La fase finale consiste nel rendere i vostri accordi formali e legalmente vincolanti. Questa è l'ultima tappa del percorso, in cui si finalizza la separazione sia come coniugi che come soci in affari.

  1. Redigere un accordo di separazione completo: I vostri rispettivi avvocati redigeranno ora un accordo dettagliato che copre tutti gli aspetti, sia l'accordo di divorzio che la separazione VOF. Questo documento legale deve specificare come vengono divisi i beni, chi è responsabile di quali debiti e i termini precisi dell'acquisizione, della vendita o dello scioglimento da voi scelti.

  2. Esegui il piano: Una volta firmato l'accordo, è il momento di mettere in atto il piano.
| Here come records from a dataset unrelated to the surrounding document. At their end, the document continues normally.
/-- The engine leaves its pipe (R106, R211). -/
def planeLeave (n : Nat) (s : State) : State :=
  let s := onPlane n (fun r => { r with pipe := none, fetch := none, ready := none, bound := none }) (ringRelease n s)
  (s.clr (F.planeStatus_ACTIVE n)).setBit F.planeAssigned_ENGINE n false

/-- The engine joins pipe `p` (R106). -/
def planeJoin (p n : Nat) (s : State) : State :=
  let s := onPlane n (fun r => { r with pipe := some p, slot := s.rd (F.planeCfg_SLOT n) }) s
  raise 131 ((s.set1 (F.planeStatus_ACTIVE n)).setBit F.planeAssigned_ENGINE n true)

/-- The engines that leave pipe `p` at its next frame start (R106). -/
def State.leavers (s : State) (p : Nat) : List Nat :=
  (s.planesOf p).filter fun n => !s.planeAsks p n || s.rd (F.planeCfg_SLOT n) != (s.plane n).slot

/-- Engines leave and join at a frame start of pipe `p` (R106). -/
def planesAtFrameStart (p : Nat) (s : State) : State :=
  let join := s.joiners p
  s.forL (s.leavers p) planeLeave |>.forL join (planeJoin p)

/-! ### Cost and admission (R135, R136) -/

/-- The cost C of an output line at a window of `w` pixels (R135), from the settings as last written. -/
def State.planeCost (s : State) (n w : Nat) : Nat :=
  let kind := s.rd (F.planeCfg_KIND n)
  let mode := if s.rd (F.planeCfg_MODE n) = 3 then 0 else s.rd (F.planeCfg_MODE n)
  let wide := s.flag (F.planeCfg_WIDE n)
  let h := hstepOf (s.rd (F.planeHstep_STEP n))
  let v := vstepOf wide (s.rd (F.planeVstep_STEP n))
  let filter := if s.rd (F.planeCfg_FILTER n) = 3 then 0 else s.rd (F.planeCfg_FILTER n)
  let taps := tapsOf filter (s.rd (F.planeCfg_VTAPS n)) wide v
  let ws := (w * h + 0xFFFFF) / 0x100000 + 8
  let rows := max ((max v 0x100000 + 0xFFFFF) / 0x100000) taps
  let t := [8, 16, 32, 32].getD (s.rd (F.planeFmt_TILE n)) 32
  let sel := if kind = 2 then s.rd (F.planeCfg_SRC_SEL n) % 3 else 0
  let two := kind == 2 && sel == 0 && 0x13 ≤ s.rd (F.planeFmt_FORMAT n)
  match mode with
  | 1 => w + 64
  | 2 => w + 88
  | _ =>
    let base := rows * ((ws + 1) / 2 + 16)
    if kind = 0 then base + rows * 2 * ((ws + t - 1) / t + 1)
    else if two then base + rows * ((ws + 3) / 4 + 16) else base

end Sys2Proof.Machine
end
Ciò significa trasferire formalmente la proprietà, aggiornare i registri con il Camera di Commercio (KVK)e notificando il Beusingdienst (Amministrazione fiscale e doganale olandese)Questi ultimi passaggi completano ufficialmente la separazione aziendale e saldano tutti gli obblighi fiscali in sospeso.

VOF e divorzio: le risposte alle tue domande

Quando la vostra partnership commerciale coincide con il vostro matrimonio, una separazione porta con sé un groviglio di domande specifiche e urgenti. Ecco alcune risposte semplici ai problemi che vediamo più spesso affrontare gli imprenditori.

Cosa succede se il nostro accordo VOF non menziona il divorzio?

Se il vostro accordo VOF non prevede alcuna clausola in merito a divorzio o separazione, dovrete ricorrere alle norme legali predefinite. In molti casi, ciò significa che il VOF deve essere sciolto, a meno che voi e il vostro partner non troviate un accordo su un'altra soluzione, come un buyout.

La mancanza di clausole specifiche ti mette in una posizione di svantaggio. Sei costretto a negoziare da zero i dettagli più complessi della valutazione, della divisione dei beni e delle passività persistenti, il tutto mentre affronti lo stress emotivo di una separazione. Senza quella tabella di marcia concordata in anticipo, la suddivisione dei beni aziendali dipende molto di più dal regime patrimoniale tra coniugi, il che può complicare notevolmente le cose.

Il mio coniuge può obbligarmi a vendere la mia quota?

La risposta breve è no, in genere il tuo coniuge non può obbligarti a vendere direttamente la tua quota aziendale. a loroMa la realtà è più sfumata. Durante il divorzio, il valore della tua quota nel VOF sarà quasi certamente trattato come un bene coniugale che dovrà essere diviso equamente.

Ecco il problema: se non si dispone di liquidità sufficiente per pagare al proprio ex coniuge la sua metà del valore dell'azienda, potrebbe intervenire un tribunale. Potrebbe ordinare la vendita dell'intera azienda a un terzo o addirittura il suo scioglimento, solo per garantire che i beni possano essere distribuiti equamente. Questo diventa un rischio reale se continuare a collaborare non è chiaramente un'opzione.

Chi è responsabile dei debiti VOF dopo la separazione?

Questo è un punto critico: la tua responsabilità per i debiti VOF è regolata dal diritto commerciale, non dal tuo accordo di divorzio. A causa di responsabilità solidale, entrambi rimanete 100% responsabile per tutti i debiti aziendali accumulati prima che il VOF venga ufficialmente sciolto o che il tuo ex partner venga formalmente rimosso.

Un errore comune e costoso è dare per scontato che l'accordo di divorzio ti protegga. Anche se il tuo accordo prevede che il tuo ex coniuge si occuperà di tutti i debiti aziendali, un creditore può comunque perseguirti legalmente in caso di inadempienza. I tuoi beni personali rimangono in gioco finché ogni debito non sarà saldato o formalmente ristrutturato con i tuoi creditori.

È possibile continuare a gestire l'azienda insieme?

Sì, è legalmente possibile mantenere la VOF unita, sia durante che dopo il divorzio. Tuttavia, questo percorso richiede un livello eccezionale di rispetto reciproco, fiducia e una comunicazione cristallina.

Se decidete di provare questa strada, è assolutamente essenziale redigere un nuovo accordo di partnership estremamente dettagliato. Questo documento deve delineare il vostro futuro rapporto professionale, completamente separato dalla vostra storia personale. È un percorso impegnativo e, francamente, consigliato solo alle coppie che riescono a mantenere una dinamica lavorativa funzionale e professionale.